[Saved data entries]
-- ==== Sys2Proof/Machine/RegMap.lean ====
section
/-! DEFINITION. The BAR0 register map (spec/25_address_map.md and the Registers part of each chapter): every field as
offset, lowest bit and width; the access code of every bit (R4); and the whole-register reset values (R388). -/

namespace Sys2Proof.Machine
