/-- A whole parcel leaves through the port. -/
def Die.sendParcel (x : Die) (p : List Byte) : Die :=
  let bs := parcelBlocks p
  Die.sendStream bs.length (x.emit (.parcel p)) bs

/-- CC_SLOT_SEND (R94, R98, R109). -/
def execCcSlotSend (d : DieId) (s : State) : Result :=
  onDie s d fun _ x => if x.on F.qEnable && !x.clk.txOff then x.sendSlot else x

/-- Bytes that wait in the forward queue (R119). -/
def Die.fwdBytes (x : Die) : Nat := (x.pcl.fwdQ.map List.length).sum

/-- Bytes that a queued local parcel takes in the local queue. -/
def TxLocal.size (t : TxLocal) : Nat := t.bytes.length + padOf (pLen t.bytes) + 6 + (if t.auth then 8 else 0)

/-- Bytes that wait in the local queue (R119). -/
def Die.locBytes (x : Die) : Nat := (x.pcl.locQ.map TxLocal.size).sum + (x.pcl.timeQ.map TxLocal.size).sum

/-- The Accord key's 16 bytes (ACC_ACD_KEY0–3). -/
def Die.accordKey (x : Die) : List Nat :=
  (List.range 4).flatMap fun k => (le 4 (x.get (F.accKey k))).map (·.toNat)

/-- The tag of an authenticated CTRL (R152): the first 8 bytes of the CMAC over header, payload and alive counter. -/
def Die.tag (x : Die) (body : List Byte) (alive : BitVec 16) : List Byte :=
  ((cmac x.accordKey ((body ++ le 2 alive.toNat).map (·.toNat))).take 8).map (BitVec.ofNat 8)

/-- A local parcel is given its alive counter, its tag and its check value (R117, R152, R232) and leaves. -/
def Die.sendLocal (x : Die) (t : TxLocal) : Die :=
  let (a, m) := nextAlive x.pcl.txAlive (2 * pType t.bytes + b2n (nextHop t.bytes))
  let x := { x with pcl := { x.pcl with txAlive := m } }
  let body := if t.auth then t.bytes ++ x.tag t.bytes a else t.bytes
  x.sendParcel (sealParcel (cvuSel x 0) body a)

/-- Note a parcel that ends the module's quiet (R326). -/
def Die.noteSent (x : Die) : Die := { x with pcl := { x.pcl with lastSent := some x.cclk } }

/-- Whether the die sets LEAVING in its SYNC parcels (R142, R327). -/
def Die.leaves (x : Die) : Bool := x.acd.leaving && (x.power == .drydown || (x.power == .relay && x.deepAllowed))

/-- Whether the die forwards (R24, R54, R326, R334). -/
def Die.forwards (x : Die) : Bool :=
  match x.power with
  | .active | .relay => true
  | .drydown => x.forwarding
  | _ => false

/-- Ask the partner of an asleep port to wake (R328, R329). -/
def Die.wakePartner (x : Die) : Die := x.wakeLanes 14

/-- Whether the port's lanes 1–3 are asleep (R101, R328). -/
def Die.portAsleep (x : Die) : Bool := x.laneSt 1 == 9 && x.laneSt 2 == 9 && x.laneSt 3 == 9

/-- PARCEL_TRANSMIT (R24, R113, R117, R119, R174, R328): the port of a cut-off die carries nothing but its SYNC parcels; otherwise, at a parcel boundary, a local TIME parcel first, then forwarded parcels
while more than 8 KiB wait, otherwise forwarded and local ones in turn. Nothing leaves a port without a lane in traffic; a
parcel for an asleep port stays queued and the partner is woken. -/
def execParcelTransmit (d : DieId) (s : State) : Result :=
  onDie s d fun _ x =>
    if !x.forwards || x.on F.cutOff then x
    else if x.portAsleep then (if x.pcl.fwdQ.isEmpty && x.pcl.locQ.isEmpty && x.pcl.timeQ.isEmpty then x else x.wakePartner)
    else if x.get F.traffic = 0 || x.clk.txOff then x
    else
      match x.pcl.timeQ, x.pcl.fwdQ, x.pcl.locQ with
      | t :: ts, _, _ => { x with pcl := { x.pcl with timeQ := ts } }.sendLocal t
      | [], f :: fs, l :: ls =>
        if x.fwdBytes ≤ 8192 && x.pcl.localTurn then
          ({ x with pcl := { x.pcl with locQ := ls, localTurn := false } }.sendLocal l).noteSent
        else ({ x with pcl := { x.pcl with fwdQ := fs, localTurn := true } }.sendParcel f).noteSent
      | [], f :: fs, [] => ({ x with pcl := { x.pcl with fwdQ := fs, localTurn := true } }.sendParcel f).noteSent
      | [], [], l :: ls => ({ x with pcl := { x.pcl with locQ := ls, localTurn := false } }.sendLocal l).noteSent
      | [], [], [] => x

end Sys2Proof.Machine
end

Exercise goal — Check every line above for the string "Bool" and copy those that have it.

Written reply —
def Die.leaves (x : Die) : Bool := x.acd.leaving && (x.power == .drydown || (x.power == .relay && x.deepAllowed))
def Die.forwards (x : Die) : Bool :=
def Die.portAsleep (x : Die) : Bool := x.laneSt 1 == 9 && x.laneSt 2 == 9 && x.laneSt 3 == 9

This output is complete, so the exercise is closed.